▸ Task requirements:
Within the listing below, locate all lines containing the word "performs". Copy each one.

▸ Data section:

-- ==== Sys2Proof/Laws/Ops.lean ====
section
/-!
SUPPORT. What each named operation over the state can do: the cores, contexts and bundle after an update, and the common course of a
slot.
-/
namespace Sys2Proof.Machine
set_option Elab.async false

@[simp] theorem State.coreAt_setCore (s : State) (c : Nat) (x : Core) : (s.setCore c x).coreAt c = x := by
  simp [State.setCore, State.coreAt]

theorem State.coreAt_setCore_ne (s : State) (c i : Nat) (x : Core) (h : i ≠ c) : (s.setCore c x).coreAt i = s.coreAt i :=
  Tab.get_put_ne _ _ _ _ _ h

@[simp] theorem State.coreAt_modCore (s : State) (c : Nat) (f : Core → Core) : (s.modCore c f).coreAt c = f (s.coreAt c) := by
  simp [State.modCore]

theorem State.coreAt_modCore_ne (s : State) (c i : Nat) (f : Core → Core) (h : i ≠ c) :
    (s.modCore c f).coreAt i = s.coreAt i := State.coreAt_setCore_ne _ _ _ _ h

@[simp] theorem Core.ctx_setCtx (c : Core) (k : Nat) (x : Ctx) : (c.setCtx k x).ctx k = x := by
  simp [Core.setCtx, Core.ctx]

theorem Core.ctx_setCtx_ne (c : Core) (k i : Nat) (x : Ctx) (h : i ≠ k) : (c.setCtx k x).ctx i = c.ctx i :=
  Tab.get_put_ne _ _ _ _ _ h

@[simp] theorem Core.ctx_modCtx (c : Core) (k : Nat) (f : Ctx → Ctx) : (c.modCtx k f).ctx k = f (c.ctx k) := by
  simp [Core.modCtx]

theorem Core.ctx_modCtx_ne (c : Core) (k i : Nat) (f : Ctx → Ctx) (h : i ≠ k) : (c.modCtx k f).ctx i = c.ctx i :=
  Core.ctx_setCtx_ne _ _ _ _ h

@[simp] theorem Core.issuing_modCtx (c : Core) (k : Nat) (f : Ctx → Ctx) : (c.modCtx k f).issuing = c.issuing := rfl
@[simp] theorem Core.dataIdx_modCtx (c : Core) (k : Nat) (f : Ctx → Ctx) : (c.modCtx k f).dataIdx = c.dataIdx := rfl

@[simp] theorem State.ctxAt_modCtx (s : State) (c k : Nat) (f : Ctx → Ctx) : (s.modCtx c k f).ctxAt c k = f (s.ctxAt c k) := by
  simp [State.modCtx, State.ctxAt]

theorem State.ctxAt_modCtx_ne (s : State) (c k c' k' : Nat) (f : Ctx → Ctx) (h : c' ≠ c ∨ k' ≠ k) :
    (s.modCtx c k f).ctxAt c' k' = s.ctxAt c' k' := by
  by_cases hc : c' = c
  · subst hc
    rcases h with h | h
    · exact absurd rfl h
    · simp only [State.modCtx, State.ctxAt, State.coreAt_modCore]
      exact Core.ctx_modCtx_ne _ _ _ _ h
  · simp only [State.modCtx, State.ctxAt]
    rw [State.coreAt_modCore_ne _ _ _ _ hc]

@[simp] theorem State.core_modMe (s : State) (f : Ctx → Ctx) : (s.modMe f).core = s.core.modCtx s.core.issuing f := by
  simp [State.modMe, State.core, State.modCtx]

@[simp] theorem State.core_modData (s : State) (f : Ctx → Ctx) : (s.modData f).core = s.core.modCtx s.core.dataIdx f := by
  simp [State.modData, State.core, State.modCtx]

@[simp] theorem State.core_modMyCore (s : State) (f : Core → Core) : (s.modMyCore f).core = f s.core := by
  simp [State.modMyCore, State.core]

@[simp] theorem State.me_modMe (s : State) (f : Ctx → Ctx) : (s.modMe f).me = f s.me := by
  simp only [State.me, State.core_modMe, Core.issuing_modCtx, Core.ctx_modCtx]

@[simp] theorem State.core_modBun (s : State) (f : Bun → Bun) : (s.modBun f).core = { s.core with bun := f s.core.bun } := by
  simp [State.modBun]

@[simp] theorem State.bun_modBun (s : State) (f : Bun → Bun) : (s.modBun f).bun = f s.bun := by
  simp [State.bun]

@[simp] theorem State.me_modBun (s : State) (f : Bun → Bun) : (s.modBun f).me = s.me := by
  simp [State.me, Core.ctx, Core.issuing]

@[simp] theorem State.bun_modMe (s : State) (f : Ctx → Ctx) : (s.modMe f).bun = s.bun := by
  simp [State.bun]

@[simp] theorem State.holds_hold (s : State) (h : Hold) : (s.hold h).bun.holds = s.bun.holds ++ [h] := by
  simp [State.hold]

/-- A slot whose guard is false changes nothing (R44). -/
theorem runSlot_off {g : BitVec 4} {issue perf : State → Except Stop State} {s : State} (h : s.guard g = false) :
    runSlot g issue perf s = .next s := by
  simp [runSlot, h]

/-- A slot whose checks pass in a bundle that is not held performs (R49). -/
theorem runSlot_next {g : BitVec 4} {issue perf : State → Except Stop State} {s t u : State} (h : s.guard g = true)
    (hi : issue s = .ok t) (hh : t.bun.holds = []) (hp : perf t = .ok u) : runSlot g issue perf s = .next u := by
  simp [runSlot, h, hi, hh, hp]

/-- A slot whose checks hold the bundle performs nothing (R49). -/
theorem runSlot_held {g : BitVec 4} {issue perf : State → Except Stop State} {s t : State} (h : s.guard g = true)
    (hi : issue s = .ok t) (hh : t.bun.holds ≠ []) : runSlot g issue perf s = .next t := by
  simp [runSlot, h, hi, hh]

/-- A slot whose checks fail traps (R49, R208). -/
theorem runSlot_trap {g : BitVec 4} {issue perf : State → Except Stop State} {s : State} {e : Stop} (h : s.guard g = true)
    (hi : issue s = .error e) : runSlot g issue perf s = .next (s.stop e) := by
  simp [runSlot, h, hi]

/-- Every slot answers a next state. -/
theorem runSlot_total (g : BitVec 4) (issue perf : State → Except Stop State) (s : State) :
    ∃ t, runSlot g issue perf s = .next t := by
  simp only [runSlot]
  repeat' split
  all_goals exact ⟨_, rfl⟩

theorem runPure_off {g : BitVec 4} {perf : State → State} {s : State} (h : s.guard g = false) : runPure g perf s = .next s := by
  simp [runPure, h]

theorem runPure_on {g : BitVec 4} {perf : State → State} {s : State} (h : s.guard g = true) :
    runPure g perf s = .next (perf s) := by
  simp [runPure, h]

theorem runPure_total (g : BitVec 4) (perf : State → State) (s : State) : ∃ t, runPure g perf s = .next t := by
  simp only [runPure]
  split
  · exact ⟨_, rfl⟩
  · exact ⟨_, rfl⟩

/-- The residue check passes where no register read is marked (R208, R216). -/
theorem readRegs_ok {rs : List Nat} {s : State} (h : ∀ r ∈ rs, r ∉ s.me.badS) : readRegs rs s = .ok s := by
  simp only [readRegs]
  rw [if_neg]
  simpa using h

/-- The residue check fails with SIG where a register read is marked (R208, R216). -/
theorem readRegs_sig {rs : List Nat} {s : State} {r : Nat} (h : r ∈ rs) (hb : r ∈ s.me.badS) :
    readRegs rs s = .error (.fail .sig 0 true) := by
  simp only [readRegs]
  rw [if_pos]
  simpa using ⟨r, h, hb⟩

/-- The residue checks of a memory slot pass where its address and the registers read do (R216). -/
theorem readAddr_ok {rs : List Nat} {s : State} (ha : s.addrBad = false) (h : ∀ r ∈ rs, r ∉ s.me.badS) : readAddr rs s = .ok s := by
  simp only [readAddr, ha]
  exact readRegs_ok h

/-- The residue checks of a memory slot fail with SIG where its address does (R216). -/
theorem readAddr_sig {rs : List Nat} {s : State} (ha : s.addrBad = true) : readAddr rs s = .error (.fail .sig 0 true) := by
  simp [readAddr, ha]

end Sys2Proof.Machine
end

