theorem of_j {i : Instr} {op : Nat} {w : JForm} (h : encode i = some (Layout.j op w).word) (ho : op < 128)
    (hs : fits 32 i.slots = true) : Statement i := by
  simp only [fits, Bool.and_eq_true, Bool.not_eq_true', List.all_eq_true, decide_eq_true_eq] at hs
  refine ⟨by rw [h, hs.1]; rfl, fun n hn slot hm => ?_⟩
  rw [h] at hn
  cases hn
  rw [hs.2 slot hm]
  exact (word_j op w ho).1

theorem of_x {i : Instr} {op : Nat} {w : XForm} (h : encode i = some (Layout.x op w).word) (ho : op < 8)
    (hs : fits 32 i.slots = true) : Statement i := by
  simp only [fits, Bool.and_eq_true, Bool.not_eq_true', List.all_eq_true, decide_eq_true_eq] at hs
  refine ⟨by rw [h, hs.1]; rfl, fun n hn slot hm => ?_⟩
  rw [h] at hn
  cases hn
  rw [hs.2 slot hm]
  exact (word_x op w ho).1

theorem of_v {i : Instr} {op : Nat} {w : VForm} (h : encode i = some (Layout.v op w).word) (ho : op < 256)
    (hs : fits 64 i.slots = true) : Statement i := by
  simp only [fits, Bool.and_eq_true, Bool.not_eq_true', List.all_eq_true, decide_eq_true_eq] at hs
  refine ⟨by rw [h, hs.1]; rfl, fun n hn slot hm => ?_⟩
  rw [h] at hn
  cases hn
  rw [hs.2 slot hm]
  exact (word_v op w ho).1

theorem of_s {i : Instr} {op : Nat} {w : SForm} (h : encode i = some (Layout.s op w).word) (ho : op < 64)
    (hs : fits 64 i.slots = true) : Statement i := by
  simp only [fits, Bool.and_eq_true, Bool.not_eq_true', List.all_eq_true, decide_eq_true_eq] at hs
  refine ⟨by rw [h, hs.1]; rfl, fun n hn slot hm => ?_⟩
  rw [h] at hn
  cases hn
  rw [hs.2 slot hm]
  exact (word_s op w ho).1

theorem of_p {i : Instr} {op : Nat} {w : PForm} (h : encode i = some (Layout.p op w).word) (ho : op < 64)
    (hs : fits 64 i.slots = true) : Statement i := by
  simp only [fits, Bool.and_eq_true, Bool.not_eq_true', List.all_eq_true, decide_eq_true_eq] at hs
  refine ⟨by rw [h, hs.1]; rfl, fun n hn slot hm => ?_⟩
  rw [h] at hn
  cases hn
  rw [hs.2 slot hm]
  exact (word_p op w ho).1

theorem of_m {i : Instr} {op : Nat} {w : MForm} (h : encode i = some (Layout.m op w).word) (ho : op < 128)
    (hs : fits 64 i.slots = true) : Statement i := by
  simp only [fits, Bool.and_eq_true, Bool.not_eq_true', List.all_eq_true, decide_eq_true_eq] at hs
  refine ⟨by rw [h, hs.1]; rfl, fun n hn slot hm => ?_⟩
  rw [h] at hn
  cases hn
  rw [hs.2 slot hm]
  exact (word_m op w ho).1

theorem of_event {i : Instr} (h : encode i = none) (hs : i.slots = []) : Statement i := by
  refine ⟨by rw [h, hs]; rfl, fun n hn => ?_⟩
  rw [h] at hn
  cases hn
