/-- The first byte of the page's line. -/
def lPiece (pa va : Nat) : Piece := ⟨pa, 1, true, false, false, va⟩

theorem witness_CacheMaintenance : (base { regs := { s := [(2, 0x400040)] } }).resolve false 0x400000 1 = .miss 0x400000 ∧ store1.guard 0 = true ∧
    (∀ va, store1.resolve false 0x400000 1 ≠ .miss va) ∧ store1.ea mS = 0x400040 ∧ Issues 0 [4, 2, 0] store1 ∧ AddrSound store1 ∧ store1.outstanding 0 < 1024 ∧
    store1.core.l1.length < 512 ∧ store1.resolve false (0x400040 / 128 * 128) 1 = .pieces [lPiece 0x8000 0x400000] ∧
    store1.pieceCause .load [lPiece 0x8000 0x400000] = none ∧ store1.caches 1 (lPiece 0x8000 0x400000) = true ∧
    Tab.find store1.core.l1 (0x8000 / 128) = none ∧ (store1.takePort 0 (store1.shareClass 0 0) 128).isSome = true ∧
    BitVec.ofNat 5 (9 / 8) ≠ 0 ∧ BitVec.ofNat 5 (9 % 8 * 4 + 2 / 8) ≠ 0 ∧ (BitVec.ofNat 5 (9 % 8 * 4 + 2 / 8)).getLsbD 4 = false ∧
    (BitVec.ofNat 5 (4 * 4)).getLsbD 4 = true ∧ BitVec.ofNat 5 (4 / 8) = 0 := by
  refine ⟨by decide, by decide, ?_, by decide, by unfold Issues; decide, by unfold AddrSound; decide, by decide, by decide, by decide, by decide, by decide,
    by decide, by decide, by decide, by decide, by decide, by decide, by decide⟩
  intro va
  have h : store1.resolve false 0x400000 1 = .pieces [lPiece 0x8000 0x400000] := by decide
  rw [h]; nofun

theorem witness_LineLocks : (base { bind := { phaseBound := true } }).data.bind.phaseBound = true ∧ store1.data.bind.phaseBound = false ∧
    HasRoom (store1.lendOnDemand [pPiece 1]) ∧ store1.ea mS = 0x400040 ∧ store1.bun.holds = [] ∧ (store1.lendOnDemand [pPiece 1]).me.land.length + 1 ≤ 32 ∧
    MayAccess .load 0x400040 1 1 store1 [pPiece 1] (store1.lendOnDemand [pPiece 1]) :=
  ⟨by decide, by decide, by unfold HasRoom AddrSound; decide, rfl, rfl, by decide, owned .load 1 1⟩

/-! Access `a` of context 0 of core 0 in flight under number 3. -/

def flying (a : Acc) (x : Ctx) : State := { base x with flight := [(3, { core := 0, ctx := 0, msg := .access a })] }
def fl (a : Acc) : Flight := { core := 0, ctx := 0, msg := .access a }
def ldA : Acc := { cls := .ld, scope := 1, reads := [(0x8040, 8)], dst := .scalar 4 3 }
def stA : Acc := { cls := .st, scope := 1, writes := [(0x8040, [1, 2])] }

theorem ready (a : Acc) (x : Ctx) (hn : a.performed = false ∧ a.report = []) (h : (flying a x).mayPerform 3 (fl a) = true)
    (c : (flying a x).cutOff (fl a) = false ∧ (flying a x).afar (.access a) = false) : Ready 3 (fl a) a (flying a x) :=
  ⟨rfl, rfl, ⟨hn.1, rfl, hn.2⟩, h, c⟩

/-- The line of 0x8040 in the L1 of core 0. -/
def line8 : Line := { asn := 0, va := 0x400000, data := List.replicate 128 7, dirty := 0 }
def cached (a : Acc) : State := { cores := [(0, { ctxs := [(0, {})], l1 := [(0x8000 / 128, line8)] })], flight := [(3, fl a)] }

theorem witness_HomeAccess : Ready 3 (fl ldA) ldA (flying ldA {}) ∧ Ready 3 (fl stA) stA (flying stA {}) ∧ (0x8040 : Nat) / 4096 ≠ capBase / 4096 ∧
    (let a := { ldA with cached := [⟨0x8040, 8, 0x400040⟩] }
     Ready 3 (fl a) a (cached a) ∧ linesOf a.touched = [0x100] ∧ (∀ r ∈ a.touched, (a.cachedAt r.1).isSome = true) ∧ Tab.find ((cached a).coreAt 0).l1 0x100 = some line8 ∧ line8.data.length = 128 ∧
     Ready 3 (fl a) a (flying a {}) ∧ Tab.find ((flying a {}).coreAt 0).l1 0x100 = none ∧ ((flying a {}).coreAt 0).l1.length < 512) ∧
    (let a := { stA with cached := [⟨0x8040, 8, 0x400040⟩] }
     Ready 3 (fl a) a (cached a) ∧ a.reads = [] ∧ a.writes = [(0x8040, [1, 2])] ∧ linesOf a.touched = [0x100] ∧ (∀ r ∈ a.touched, (a.cachedAt r.1).isSome = true)) ∧
    (∀ unlock ok : Bool, let a : Acc := { cls := .ld, scope := 1, dst := .word 4 0, lock := some (unlock, 0x100, ok) }
     Ready 3 (fl a) a (flying a {}) ∧ a.atom = none) ∧
    (let s : State := { base {} with flight := [(3, { core := 0, ctx := 0, msg := .fence 3 3 1 false })] }
     s.fencePredsDone 3 { core := 0, ctx := 0, msg := .fence 3 3 1 false } 3 1 = true) ∧
    (let s : State := { base {} with flight := [(3, { core := 0, ctx := 0, msg := .fence 3 3 4 true })] }
     s.fencePredsDone 3 { core := 0, ctx := 0, msg := .fence 3 3 4 true } 3 4 = true ∧ s.markersDone 3 = true) ∧
    (let f : Flight := { core := 0, ctx := 0, msg := .flush 0 0x400000 128 false true }
     let s : State := { cached ldA with flight := [(3, f)] }
     s.mayPerform 3 f = true ∧ Tab.sorted (s.coreAt 0).l1 = true ∧ line8.usedIn 0 0x400000 128 = true) := by
  refine ⟨ready _ _ (by decide) (by decide) (by decide), ready _ _ (by decide) (by decide) (by decide), by decide,
    ⟨⟨rfl, rfl, by decide, by decide, by decide⟩, by decide, by decide, rfl, rfl, ready _ _ (by decide) (by decide) (by decide), rfl, by decide⟩,
    ⟨⟨rfl, rfl, by decide, by decide, by decide⟩, rfl, rfl, by decide, by decide⟩, ?_, by decide, by decide, by decide⟩
  intro u o; cases u <;> cases o <;> exact ⟨ready _ _ (by decide) (by decide) (by decide), rfl⟩

def addA (mac : Bool) : Acc := { cls := .at, scope := 1, dst := .old 4 0, atom := some { op := .add, cls := 0, elems := [(0x8040, 5)], mac := mac } }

▸ Answer space:
/-- A slot whose checks pass in a bundle that is not held performs (R49). -/
/-- A slot whose checks hold the bundle performs nothing (R49). -/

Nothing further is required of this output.